-- ==== Sys2Proof/Machine/Convert.lean ====
section
/-! DEFINITION. Conversion, quantisation with block scales, per-lane scales (R219..R222), and the CORDIC functions of vcord
(R223..R226). -/

namespace Sys2Proof.Machine

open Sys2Proof

/-- A result element as LaneWrite leaves it where the target code is the floating type of vd's tile (R219). -/
def rowElem (t : Tile) (code : Nat) (c : Conv) : Conv :=
  if t.ty.isFloat && tyCode t.ty == code then
    let (x, ev) := flushDnz t.dnz t.ty c.bits
    ⟨x, c.ev ||| ev⟩
  else c

/-- The words of Step for `n` result elements of the issuing context, and the state that holds its new SRSEED (R144). -/
def State.steps (s : State) (rnd n : Nat) : List (BitVec 32) × State :=
  let (ws, x) := srWords rnd s.ctx.srseed n
  (ws, s.modCtx (fun c => { c with srseed := x }))

/-- Elements put into a packed row from index `k` on. -/
def putElems (code k v : Nat) : List Nat → Nat
  | [] => v
  | x :: xs => putElems code (k + 1) (putElem code v k x) xs

/-- vcvt (R220). -/
def execVcvt (v a : VReg) (part : Fin 64) (tfmt sfmt : Fin 16) (rnd : Fin 8) (sat : Bool) (s : State) :
    Host.Outcome State Fault Refusal :=
  finish s (do
    rowAllowed s v
    rowAllowed s a
    let src ← readRow s a
    rowFree s v
    let t := s.tileOf v
    let cs := elemCount sfmt.val
    let ct := elemCount tfmt.val
    let n := min cs ct
    let (ws, s) := s.steps rnd.val n
    let from_ := if cs ≤ ct then 0 else part.val * n
    let dest := if cs ≤ ct then part.val * n else 0
    let one (k : Nat) (w : BitVec 32) : Conv :=
      rowElem t tfmt.val (convert sfmt.val tfmt.val (elemOf sfmt.val src.toNat (from_ + k)) 0 (Rnd.ofCode rnd.val w) sat
        s.cur.core)
    let out := List.zipWith one (List.range n) ws
    let row := putElems tfmt.val dest (s.me.row v).bits.toNat (out.map (·.bits))
    .ok (((s.setRow v (BitVec.ofNat 512 row)).raise (joinEv (out.map (·.ev)))).advance 3))

/-! ### Block scales (R221, R227) -/

/-- A list cut into pieces of 32, the last of which may be shorter; `fuel` bounds the pieces. -/
def blocksOf {α : Type} : Nat → List α → List (List α)
  | 0, _ => []
  | fuel + 1, xs => if xs.isEmpty then [] else xs.take 32 :: blocksOf fuel (xs.drop 32)

/-- One block converted to a floating code at its scale (R221): the scale byte, the elements and the events. `ws` are the words
of Step for its elements. -/
def scaledBlock (src dst rnd : Nat) (sat : Bool) (cn : Nat) (xs : List Nat) (ws : List (BitVec 32)) :
    Nat × List Nat × BitVec 6 :=
  let (sc, ev) := scaleFor (xs.map (elemVal src)) dst
  if sc == 255 then (sc, xs.map (fun _ => 0), ev)
  else
    let out := List.zipWith (fun x w => convert src dst x (127 - (sc : Int)) (Rnd.ofCode rnd w) sat cn) xs ws
    (sc, out.map (·.bits), ev ||| joinEv (out.map (·.ev)))

/-- The sign and the magnitude bit of a VQ2 weight, and its event (R139, R221). -/
def vq2Weight (src x sc : Nat) : Bool × Bool × BitVec 6 :=
  match elemVal src x with
  | .fin neg q =>
    let y := q.mul (Q.pow2 (127 - (sc : Int)))
    let big := !y.abs.lt (Q.ofInt 1)
    let w : Q := ⟨if big then 3 else 1, 2⟩
    (neg, big, if (if neg then w.neg else w).eq y then 0 else evNX)
  | .inf _ | .nan _ => (false, false, 0)

/-- One block converted to VQ2: its scale byte, its 16-bit indexes as bits of a number, and its events. DESIGN CHOICE (log 168): where the scale
is 0xFF, R221's code of +0, which VQ2 does not have (R139), is the index 0. -/
def vq2Block (src : Nat) (xs : List Nat) : Nat × Nat × BitVec 6 :=
  let (sc, ev) := scaleFor (xs.map (elemVal src)) 9
  if sc == 255 then (sc, 0, ev)
  else
    let ws := xs.map (fun x => vq2Weight src x sc)
    let bit (k : Nat) (w : Bool × Bool × BitVec 6) : Nat :=
      (if w.1 then 2 ^ (16 * (k / 8) + k % 8) else 0) + (if w.2.1 then 2 ^ (16 * (k / 8) + 8 + k % 8) else 0)
    (sc, (List.zipWith bit (List.range ws.length) ws).foldl (· + ·) 0, ev ||| joinEv (ws.map (·.2.2)))

/-- The source elements of vq: lane `k mod C_S` of row `va + k / C_S`. -/
def readRows (s : State) (a : Nat) : Nat → Except Stop (List RowBits)
  | 0 => .ok []
  | n + 1 => do
    let r ← readRow s (Fin.ofNat 64 a)
    let rs ← readRows s (a + 1) n
    .ok (r :: rs)

/-- vq (R221). -/
def execVq (v a n : VReg) (tfmt sfmt : Fin 16) (rnd : Fin 8) (sat : Bool) (s : State) :
    Host.Outcome State Fault Refusal :=
  finish s (do
    rowAllowed s v
    rowAllowed s a
    rowAllowed s n
    let cs := elemCount sfmt.val
    let ct := elemCount tfmt.val
    let rows ← readRows s a.val (ct / cs)
    rowFree s v
    rowFree s n
    let xs := rows.flatMap (fun r => (List.range cs).map (elemOf sfmt.val r.toNat))
    let blocks := blocksOf 8 xs
    let old := (s.me.row v).bits.toNat
    let (ws, s) := s.steps rnd.val ct
    let (scs, row, ev) : List Nat × Nat × BitVec 6 :=
      if tfmt.val == 9 then
        let out := blocks.map (vq2Block sfmt.val)
        (out.map (·.1), rowOfLanes 64 (out.map (·.2.1)), joinEv (out.map (·.2.2)))
      else
        let out := List.zipWith (scaledBlock sfmt.val tfmt.val rnd.val sat s.cur.core) blocks (blocksOf 8 ws)
        (out.map (·.1), putElems tfmt.val 0 old (out.flatMap (·.2.1)), joinEv (out.map (·.2.2)))
    let sc := putElems 7 0 (s.me.row n).bits.toNat scs
    .ok ((((s.setRow v (BitVec.ofNat 512 row)).setRow n (BitVec.ofNat 512 sc)).raise ev).advance 3))

/-- A lane of vscale under its scale byte (R222). A NaN lane keeps its sign and payload, with M's top bit set as in every NaN result (R150):
DEDUCED, since R222 says that it keeps its value (log 139). -/
def scaleLane (fmt rnd : Nat) (sat : Bool) (cn x sc : Nat) (w : BitVec 32) : Conv :=
  if sc == 255 then ⟨(convNan 10 fmt (provNaN cn 127).toNat cn).1, evNV⟩
  else match elemVal fmt x with
    | .fin _ _ => convert fmt fmt x ((sc : Int) - 127) (Rnd.ofCode rnd w) sat cn
    | .nan _ => ⟨(convNan fmt fmt x cn).1, 0⟩
    | .inf _ => ⟨x, 0⟩

/-- vscale (R222). -/
def execVscale (v a n : VReg) (fmt : Fin 16) (rnd : Fin 8) (sat : Bool) (s : State) :
    Host.Outcome State Fault Refusal :=
  finish s (do
    rowAllowed s v
    rowAllowed s a
    rowAllowed s n
    let src ← readRow s a
    let scs ← readRow s n
    rowFree s v
    let t := s.tileOf v
    let l := elemCount fmt.val
    let (ws, s) := s.steps rnd.val l
    let one (k : Nat) (w : BitVec 32) : Conv :=
      rowElem t fmt.val (scaleLane fmt.val rnd.val sat s.cur.core (elemOf fmt.val src.toNat k) (elemOf 7 scs.toNat k) w)
    let out := List.zipWith one (List.range l) ws
    let row := putElems fmt.val 0 (s.me.row v).bits.toNat (out.map (·.bits))
    .ok (((s.setRow v (BitVec.ofNat 512 row)).raise (joinEv (out.map (·.ev)))).advance 3))

/-! ### vcord (R223..R226) -/

/-- vcord (R226): the lanes are computed from va at issue; the row waits for VCORD_COMPLETE. -/
def execVcord (v a : VReg) (f : CordFn) (n : Fin 32) (s : State) : Host.Outcome State Fault Refusal :=
  finish s (do
    let t := s.tileOf v
    need t.ty.isFloat .illegalOp (firstWord (.vcord v a f n))
    rowAllowed s v
    rowAllowed s a
    let src ← readRow s a
    rowFree s v
    let (bits, ev) := writtenLanes t.dnz t.ty (fun k => cordLane t.ty f n.val (laneOf t.ty src k) s.cur.core)
    let job : VCord :=
      { row := v, bits := bits, events := ev, hv := s.cur.hv, ready := s.now + n.val + 6, live := true }
    .ok (((s.clearRow v).modMe (fun c => { c with vcords := c.vcords ++ [job] })).advance 3))

/-- VCORD_COMPLETE (R208, R226): n + 6 cycles after issue the row is written and present, and the events join VFLAG, in a
parked context's image too (R316). A reclaim leaves the row unwritten (R316, R320). -/
def execVcordComplete (cn : Nat) (v : VReg) (s : State) : Host.Outcome State Fault Refusal :=
  .next (match (s.core cn).vcords.find? (fun j => j.row == v && decide (j.ready ≤ s.now)) with
    | none => s
    | some j =>
      let s := s.modCore cn (fun c => { c with vcords := c.vcords.erase j })
      if j.live then
        (s.modCore cn (fun c => c.setRow v ⟨j.bits, true⟩)).modCtxOf cn j.hv
          (fun c => { c with vflag := c.vflag ||| j.events, bank := { c.bank with vflag := c.bank.vflag ||| j.events } })
      else s)

end Sys2Proof.Machine
end

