-- ==== Sys2Proof/Safety/Numbers.lean ====
section
/-! DEFINITION. What the rules say of values (spec/06, and the value rules of spec/07, spec/10 and spec/13), in exact rationals and apart
from the part's own arithmetic: numbers of codes, rounding, NaNs, lanes, conversions, block scales, the CORDIC functions, partial sums,
and the bellows' folds. Statements about values are written in these terms. -/

namespace Sys2Proof.Machine

open Sys2Proof

/-! ### Lanes (R207) -/

/-- Lane width of a tile type. -/
def ruleWidth : TileType → Nat
  | .f32 | .i32 => 32
  | .f16 | .bf16 | .i16 => 16
  | .i8 => 8

/-- Lane count of a tile type. -/
def ruleLanes : TileType → Nat
  | .f32 | .i32 => 16
  | .f16 | .bf16 | .i16 => 32
  | .i8 => 64

/-- Lane k of a row: bytes k·w/8 onward, little-endian. -/
def ruleLane (ty : TileType) (r : RowBits) (k : Nat) : Nat := r.toNat / 2 ^ (k * ruleWidth ty) % 2 ^ ruleWidth ty

/-- A number of `w` bits read as two's complement. -/
def ruleInt (w x : Nat) : Int := if x < 2 ^ (w - 1) then x else (x : Int) - 2 ^ w

/-- A lane read as two's complement. -/
def ruleSigned (ty : TileType) (x : Nat) : Int := ruleInt (ruleWidth ty) x

/-- A two's-complement number as a lane. -/
def ruleWrap (ty : TileType) (x : Int) : Nat := (x % 2 ^ ruleWidth ty).toNat

/-- A literal repeated eight times in place of a row (R24). -/
def ruleLitRow (l : Word) : RowBits := l ++ l ++ l ++ l ++ l ++ l ++ l ++ l

/-! ### Numbers in exact rationals (spec/06): what the rules say of a code, apart from the part's own arithmetic -/

/-- What a floating code stands for (R131..R135): a NaN, an infinity, or a rational; a zero keeps its sign. -/
inductive RuleNum where
  | nan
  | inf (neg : Bool)
  | fin (neg : Bool) (q : ℚ)
  deriving DecidableEq

/-- 2^e for any whole e. -/
def rulePow (e : Int) : ℚ := if 0 ≤ e then 2 ^ e.toNat else 1 / 2 ^ (-e).toNat

/-- The number of a code (R131, R132). -/
def ruleNum (f : Fmt) (x : Nat) : RuleNum :=
  let m := x % 2 ^ f.mb
  let e := x / 2 ^ f.mb % 2 ^ f.eb
  let neg := decide (x / 2 ^ (f.mb + f.eb) % 2 = 1)
  let s : ℚ := if neg then -1 else 1
  if f.inf = true ∧ e = 2 ^ f.eb - 1 then (if m = 0 then .inf neg else .nan)
  else if f.e4m3 = true ∧ e = 15 ∧ m = 7 then .nan
  else if e = 0 then .fin neg (s * m * rulePow (1 - f.bias - f.mb))
  else .fin neg (s * (2 ^ f.mb + m) * rulePow (e - f.bias - f.mb))

/-- A code of a format stands for a number. -/
def RuleCode (f : Fmt) (r : Nat) (n : RuleNum) : Prop := r < 2 ^ f.width ∧ ruleNum f r = n

/-- The largest finite value (R132..R135). -/
def ruleMax (f : Fmt) : ℚ :=
  if f.e4m3 = true then 448
  else (2 ^ (f.mb + 1) - 1) * rulePow (((if f.inf = true then 2 ^ f.eb - 2 else 2 ^ f.eb - 1 : Nat) : Int) - f.bias - f.mb)

/-- The distance of neighbouring values of a format around a non-zero number, subnormals included, with an unbounded exponent
(R142). -/
def ruleStep (f : Fmt) (v : ℚ) : ℚ := rulePow (max (Int.log 2 |v|) (1 - f.bias) - f.mb)

/-- A number rounded to a multiple of `u` under the code of a mode; `w` is the word that Step gave for it (R142, R144). -/
def ruleGrid (u : ℚ) (mode w : Nat) (v : ℚ) : ℚ :=
  let k := ⌊v / u⌋
  let lo := k * u
  let hi := (k + 1) * u
  let near := if v < 0 then hi else lo
  let far := if v < 0 then lo else hi
  if lo = v then v
  else match mode with
    | 0 => if v - lo < hi - v then lo else if hi - v < v - lo then hi else if k % 2 = 0 then lo else hi
    | 1 => near
    | 2 => lo
    | 3 => hi
    | _ => if (w : Int) < ⌊|v - near| / u * 2 ^ 32⌋ then far else near

/-- Round of R142. -/
def ruleRound (f : Fmt) (mode w : Nat) (v : ℚ) : ℚ := ruleGrid (ruleStep f v) mode w v

/-- An overflow gives the largest finite value and not an infinity or a NaN (R152). -/
def ruleToMax (f : Fmt) (mode : Nat) (sat : Bool) (v : ℚ) : Prop :=
  sat = true ∨ (f.inf = false ∧ f.e4m3 = false) ∨ mode = 1 ∨ (mode = 2 ∧ 0 < v) ∨ (mode = 3 ∧ v < 0)

/-- The code that a finite number is converted to (R151, R152); `neg` is the sign of a zero. -/
def RuleRounded (f : Fmt) (mode w : Nat) (sat neg : Bool) (v : ℚ) (r : Nat) : Prop :=
  let y := ruleRound f mode w v
  let s : ℚ := if v < 0 then -1 else 1
  (v = 0 → RuleCode f r (.fin neg 0))
    ∧ (v ≠ 0 → |y| ≤ ruleMax f → RuleCode f r (.fin (decide (v < 0)) y))
    ∧ (v ≠ 0 → ruleMax f < |y| →
      (ruleToMax f mode sat v → RuleCode f r (.fin (decide (v < 0)) (s * ruleMax f)))
      ∧ (¬ ruleToMax f mode sat v → f.inf = true → RuleCode f r (.inf (decide (v < 0))))
      ∧ (¬ ruleToMax f mode sat v → f.inf = false → r = if v < 0 then 0xFF else 0x7F))

/-- The events of such a conversion (R151, R152): NX 1, UF 2, OF 4, NV 8. -/
def ruleEvents (f : Fmt) (mode w : Nat) (sat : Bool) (v : ℚ) : BitVec 6 :=
  let y := ruleRound f mode w v
  if v = 0 then 0
  else if ruleMax f < |y| then
    if sat = true ∨ f.inf = true ∨ f.e4m3 = false ∨ mode = 1 ∨ (mode = 2 ∧ 0 < v) ∨ (mode = 3 ∧ v < 0) then 5 else 13
  else if y = v then 0
  else if |y| < rulePow (1 - f.bias) then 3 else 1

/-! ### NaNs (R147..R150) -/

/-- ProvNaN (R147). -/
def ruleProv (cn kb : Nat) : Nat := 0x7FC00000 + cn % 32768 * 128 + kb % 128

/-- Widen32 of a NaN of a lane type (R150). -/
def ruleWiden (ty : TileType) (x : Nat) : Nat :=
  match ty with
  | .f16 => x / 2 ^ 15 % 2 * 2 ^ 31 + 0x7FC00000 + x % 512 * 2 ^ 13
  | .bf16 => x / 2 ^ 15 % 2 * 2 ^ 31 + 0x7FC00000 + x % 64 * 2 ^ 16
  | _ => if x.testBit 22 then x else x + 2 ^ 22

/-- An FP32 NaN narrowed to a lane type (R150). -/
def ruleNarrow (ty : TileType) (x : Nat) : Nat :=
  match ty with
  | .f16 => x / 2 ^ 31 % 2 * 2 ^ 15 + 0x7E00
  | .bf16 => x / 2 ^ 31 % 2 * 2 ^ 15 + 0x7FC0 + x / 2 ^ 16 % 64
  | _ => if x.testBit 22 then x else x + 2 ^ 22

/-- NanPick of two NaNs (R149). -/
def rulePick (a b : Nat) : Nat := if b % 2 ^ 22 < a % 2 ^ 22 then b else a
§
• [Try it]
Which lines above contain "dest"? Show each of them.

• [Result]
    let dest := if cs ≤ ct then part.val * n else 0
    let row := putElems tfmt.val dest (s.me.row v).bits.toNat (out.map (·.bits))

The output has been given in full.